→ **TO DO**:
Quote the records below word for word, please, from the very first line through the one that contains "def lineRoom (s", and nothing beyond it.

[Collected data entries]
*****

/-- Complete a read from a prefetch entry; it takes no Ledger entry and no fence (R98). -/
def pfServe (s : State) (p : Nat) (m : Matched) (e : Prefetch) : State :=
  let q := quadrantOf p
  let off := m.addr - e.addr
  let got := Nat.lor e.deliv ((2 ^ m.req.len - 1) * 2 ^ off)
  let s := modQuad s q fun x => { x with
    stamp := x.stamp + 1
    pf := x.pf.map fun f => if f == e then { f with deliv := got, used := x.stamp + 1 } else f }
  completeData s p m.req ((e.data.drop off).take m.req.len) e.poison

/-! ### Lines -/

/-- A line is pinned (R86). -/
def linePinned (s : State) (q key : Nat) (l : Line) : Bool :=
  l.cur != 0 || l.prev != 0 || (List.range 16).any fun i =>
    bitF s (F.GRF_DRAIN_VALID q i) && getF s (F.GRF_DRAIN_INDEX q i) == key / 64 && getF s (F.GRF_DRAIN_WINDOW q i) == key % 64

/-- The least recently used of a list of lines. -/
def lineOldest : List (Nat × Line) → Option (Nat × Line)
  | [] => none
  | l :: ls => match lineOldest ls with
    | none => some l
    | some m => if l.2.used ≤ m.2.used then some l else some m

/-- Make room for a line of quadrant q, if room can be made (R85, R87). -/
def lineRoom (s : State) (q : Nat) : Option State :=
  let ls := (quadOf s q).lines
  if ls.length < 4096 then some s
  else (lineOldest (ls.filter fun x => !linePinned s q x.1 x.2)).map fun x =>
    modQuad s q fun u => { u with lines := mdel u.lines x.1 }

/-- Install an entry in a line that a fill found; a line whose counters stand keeps them. -/
def lineInstall (s : State) (p w : Nat) (e : WinEntry) (fenced : Bool) : Option State :=
  let q := quadrantOf p
  let put (s : State) (l : Line) : State :=
    putLine (modQuad s q fun x => { x with stamp := x.stamp + 1 }) p w
      { l with entry := some e, curGen := e.gen, fenced := fenced, marked := false, used := (quadOf s q).stamp + 1 }
  match lineOf s p w with
  | some l => some (put s l)
  | none => (lineRoom s q).map fun s => put s {}

/-- The fence check repeats on a marked line (R96). -/
def recheck (s : State) (p w : Nat) (l : Line) (e : WinEntry) : State × Line :=
  if !l.marked then (s, l)
  else if e.dirIn || windowFenceOk s p e then
    let l := { l with marked := false, fenced := false }
    (putLine s p w l, l)
  else
    let q := quadrantOf p
    let l' := { l with marked := false, fenced := true }
    let s := fenceRefused (putLine s p w l')
    let s := if l.fenced then s else setEv s (F.GRF_EVENT_FENCED q) (1220 + q)
    (pfTouch (pfDiscard s q 4 fun x => x.plot == p && x.win == w) q 4 fun x => x.plot == p && x.win == w, l')

/-- Does a cached entry match an access of a direction (R80, R83)? -/
def entryMatches (e : WinEntry) (dirIn bar4 : Bool) (off len : Nat) : Bool :=
  e.valid && e.dirIn == dirIn && (dirIn || e.bar4 == bar4) && e.covers off len

/-- The line of plot p that matches an access (R85). -/
def findLine (s : State) (p : Nat) (dirIn bar4 : Bool) (off len : Nat) : Option (Nat × Line × WinEntry) :=
  (List.range 32).findSome? fun i =>
    let w := dirBase dirIn + i
    if windowInUse s p w then
      match lineOf s p w with
      | none => none
      | some l => match l.entry with
        | none => none
        | some e => if entryMatches e dirIn bar4 off len then some (w, l, e) else none
    else none

/-- Touch a line for the eviction order. -/
def touchLine (s : State) (p w : Nat) : State :=
  let q := quadrantOf p
  match lineOf s p w with
  | none => s
  | some l => putLine (modQuad s q fun x => { x with stamp := x.stamp + 1 }) p w { l with used := (quadOf s q).stamp + 1 }

/-! ### Fills (R87, R88) -/

/-- The key of a fill: plot and direction. -/
def fillKey (p : Nat) (dirIn : Bool) : Nat := indexOf p * 2 + (if dirIn then 1 else 0)

/-- A fill of a plot and direction is in progress. -/
def fillBusy (s : State) (p : Nat) (dirIn : Bool) : Bool :=
  (mfind (quadOf s (quadrantOf p)).fills (fillKey p dirIn)).isSome

/-- How starting a fill ended. -/
inductive FillStart where
  | waits | failed | noWindow
  deriving DecidableEq, Repr

/-- A fill's read failed (R87). -/
def fillFailed (s : State) (q : Nat) : State :=
  setEv (bump s (F.GRF_CACHE_FILL_FAIL q)) (F.GRF_EVENT_FILL_FAIL q) (1220 + q)

/-- A commit of the plot and direction writes the window table: a fill then would not know which entry it finds (R93). -/
def commitWriting (s : State) (p : Nat) (dirIn : Bool) : Bool :=
  match (quadOf s (quadrantOf p)).commit with
  | some { index := i, win := w, stage := .writing _, .. } => i == indexOf p && decide (32 ≤ w) == dirIn
  | _ => false
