/-- Fetch ahead when the last burst of the last Descriptor has been issued (R225). -/
def fetchAhead (s : State) (p c : Nat) : State :=
  let x := chanOf s p c
  match x.ds.getLast? with
  | none => s
  | some d =>
    if x.going && x.ds.length < 2 && x.fetch.isNone && d.bad.isNone && !d.extWait && d.pos == d.length && d.next != 0
    then descFetch s p c d.next (some (d.addr, d.user)) else s

/-! ### Weave (R249, R250) -/

/-- The way of offset o. -/
def Ext.wayOf (e : Ext) (o : Nat) : Nat := o / max e.elem 1 % max e.ways.length 1
/-- The address of offset o on the woven side. -/
def Ext.addrOf (e : Ext) (o : Nat) : Nat :=
  ((e.ways[e.wayOf o]?).getD { addr := 0, node := none }).addr + o / max e.elem 1 / max e.ways.length 1 * e.elem + o % max e.elem 1
/-- The offset of the byte before o in its way's run, if there is one. -/
def Ext.prevOf (e : Ext) (o : Nat) : Option Nat :=
  if o % max e.elem 1 != 0 then some (o - 1)
  else if o / max e.elem 1 < e.ways.length then none
  else some (o - e.elem * e.ways.length + e.elem - 1)

/-- The length of a burst from `off` of at most n bytes in which no way's run crosses a 4 KiB boundary (R250). -/
def weaveCut (e : Ext) (off : Nat) : Nat → Nat → Nat
  | k, 0 => k
  | k, n + 1 =>
    let o := off + k
    let cross := e.addrOf o % 4096 == 0 && (match e.prevOf o with | none => false | some o' => decide (off ≤ o'))
    if cross && k != 0 then k else weaveCut e off (k + 1) n

/-- Bytes from an incrementing address to its next 4 KiB boundary. -/
def toPage (addr : Nat) : Nat := 4096 - addr % 4096

/-- The length of the burst at a Descriptor's position (R227, R250). -/
def burstLen (d : Desc) (burstMax : Nat) : Nat :=
  let n := min (d.length - d.pos) burstMax
  let n := if d.weaveSrc || d.srcFixed then n else min n (toPage (d.src + d.pos))
  let n := if d.weaveDst || d.dstFixed then n else min n (toPage (d.dst + d.pos))
  if d.weave then weaveCut d.ext d.pos 0 n else n

/-- The offsets of a burst that belong to way w. -/
def wayOffsets (e : Ext) (off len w : Nat) : List Nat := ((List.range len).map fun i => off + i).filter fun o => e.wayOf o == w

/-- The requests of the woven side of a burst: one for each way it touches, ascending (R250). -/
def wayReqs (e : Ext) (off len : Nat) : List DReq :=
  (List.range e.ways.length).filterMap fun w =>
    match wayOffsets e off len w with
    | [] => none
    | o :: os => some { node := ((e.ways[w]?).getD { addr := 0, node := none }).node, addr := e.addrOf o, len := os.length + 1 }

/-- The source requests of a burst. -/
def readReqs (d : Desc) (off len : Nat) : List DReq :=
  if d.weaveSrc then wayReqs d.ext off len
  else [{ node := d.srcAt, addr := if d.srcFixed then d.src else d.src + off, len := len }]

/-- The destination requests of a burst. -/
def writeReqs (d : Desc) (off len : Nat) : List DReq :=
  if d.weaveDst then wayReqs d.ext off len
  else [{ node := d.dstAt, addr := if d.dstFixed then d.dst else d.dst + off, len := len }]

/-- What has arrived for a request, in order of offset. -/
def DReq.bytes (r : DReq) : List Byte := r.data.flatMap fun x => x.2

/-- The byte at offset o of a gather: by the request that covers its address at its way. -/
def gatherByte (e : Ext) (rs : List DReq) (ws : List Nat) (o : Nat) : Byte :=
  match (rs.zip ws).find? fun x => x.2 == e.wayOf o with
  | none => 0
  | some x => (x.1.bytes[e.addrOf o - x.1.addr]?).getD 0

/-- The ways a burst touches, ascending. -/
def waysTouched (e : Ext) (off len : Nat) : List Nat := (List.range e.ways.length).filter fun w => !(wayOffsets e off len w).isEmpty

*****

→ **RESULT OF THE TASK**:
/-- Complete a read from a prefetch entry; it takes no Ledger entry and no fence (R98). -/
def pfServe (s : State) (p : Nat) (m : Matched) (e : Prefetch) : State :=
  let q := quadrantOf p
  let off := m.addr - e.addr
  let got := Nat.lor e.deliv ((2 ^ m.req.len - 1) * 2 ^ off)
  let s := modQuad s q fun x => { x with
    stamp := x.stamp + 1
    pf := x.pf.map fun f => if f == e then { f with deliv := got, used := x.stamp + 1 } else f }
  completeData s p m.req ((e.data.drop off).take m.req.len) e.poison

/-! ### Lines -/

/-- A line is pinned (R86). -/
def linePinned (s : State) (q key : Nat) (l : Line) : Bool :=
  l.cur != 0 || l.prev != 0 || (List.range 16).any fun i =>
    bitF s (F.GRF_DRAIN_VALID q i) && getF s (F.GRF_DRAIN_INDEX q i) == key / 64 && getF s (F.GRF_DRAIN_WINDOW q i) == key % 64

/-- The least recently used of a list of lines. -/
def lineOldest : List (Nat × Line) → Option (Nat × Line)
  | [] => none
  | l :: ls => match lineOldest ls with
    | none => some l
    | some m => if l.2.used ≤ m.2.used then some l else some m

/-- Make room for a line of quadrant q, if room can be made (R85, R87). -/
def lineRoom (s : State) (q : Nat) : Option State :=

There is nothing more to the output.